(TASK DIRECTIONS): Beginning with the first line and ending with the one containing "def setState (v", copy the lines of the listing below exactly; omit everything else.
*** Begin section ***
-- ==== Sys2Proof/Machine/Recovery.lean ====
section
/-! DEFINITION. Bring-up, firmware cores, the fallback scheduler and thermal emergencies (R329, R378, R409, R429 to R446, R481). -/
namespace Sys2Proof.Machine

/-! ### Status and the trip log (R430, R443) -/

def setState (v : Nat) : Action := setField .bstat 0 0 3 v
def setStep (isl v : Nat) : Action := setField .istat isl 0 3 v
def bootIsland (s : State) : Nat := dbits (reg s .bstat 0) 12 4
def modBoot (f : Boot → Boot) : Action := fun s => [.boot (f s.boot)]
def tBoot : Nat := 1
def tSoft : Nat := 2
def tSaved : Nat := 3
def tDone : Nat := 4
def tHard : Nat := 5
def tRoot : Nat := 6
/-- The ring holds the latest 2048 entries. -/
def logPut (l : List Trip) (t : Trip) : List Trip := (l ++ [t]).drop (l.length + 1 - 2048)
/-- An entry of the device: it goes out once those before it are acknowledged. -/
def logEntry (kind ctx info : Nat) : Action := fun s =>
  [.trips (logPut s.trips ⟨s.boot.bootid, s.now, kind, ctx, info, s.boot.seq, false⟩), .boot { s.boot with seq := s.boot.seq + 1 }]
/-- An entry the adapter card writes itself, at its own time. -/
def cardEntry (kind info : Nat) : Action := withFree fun t s =>
  [.trips (logPut s.trips ⟨s.boot.bootid, (Config.freeValue t).toNat, kind, 0, info, 0, true⟩)]
/-- Every entry sent has been acknowledged. -/
def logIdle (s : State) : Bool := s.trips.all (·.acked)
/-- The first entry still to be acknowledged is. -/
def ackFirst : List Trip → List Trip
  | [] => []
  | t :: r => if t.acked then t :: ackFirst r else { t with acked := true } :: r
/-- R443. -/
def execTripLogAck (s : State) : Host.Outcome State Fault Refusal := event (fun s => [.trips (ackFirst s.trips)]) s
def tripInfo (cl tj : Nat) : Nat := cl % 256 + tj % 1024 * 256

/-! ### Power (R434, R442, R444, R446) -/

/-- A dirty line that never reached HBM4 holds what HBM4 held before. -/
def loseLine (line : Nat) : Action := forEach (List.range 8) fun i => withFree fun t =>
  poke (64 * line + 8 * i) (le 8 (Config.freeValue t).toNat)
/-- Requests of the host still waiting for the islands are answered NOT_READY. -/
def dropRequests : Action := fun s =>
  acts ((s.link.pending.filter fun p => p.done.isNone && p.req.isNone).map fun p => answerLink p.id 1 0 0 []) s
/-- The islands lose power; `failed` shows step 5. -/
def powerOff (failed : Option Nat) : Action := look fun s => acts [
  forEach (s.llc.filter (·.dirty)) fun l => loseLine l.line,
  upd .powerCut,
  forEach (List.range 6) fun n => upd (.reg .istat n (if failed = some n then 5 else 0)),
  modBoot fun b => { b with running := false, trip := none, hot := none },
  dropRequests]
/-- Entries that the adapter card had not acknowledged at a cut are lost (R446). -/
def loseEntries : Action := fun s => [.trips (s.trips.filter (·.acked))]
*** End section ***
(RESULT):
-- ==== Sys2Proof/Machine/Recovery.lean ====
section
/-! DEFINITION. Bring-up, firmware cores, the fallback scheduler and thermal emergencies (R329, R378, R409, R429 to R446, R481). -/
namespace Sys2Proof.Machine

/-! ### Status and the trip log (R430, R443) -/

def setState (v : Nat) : Action := setField .bstat 0 0 3 v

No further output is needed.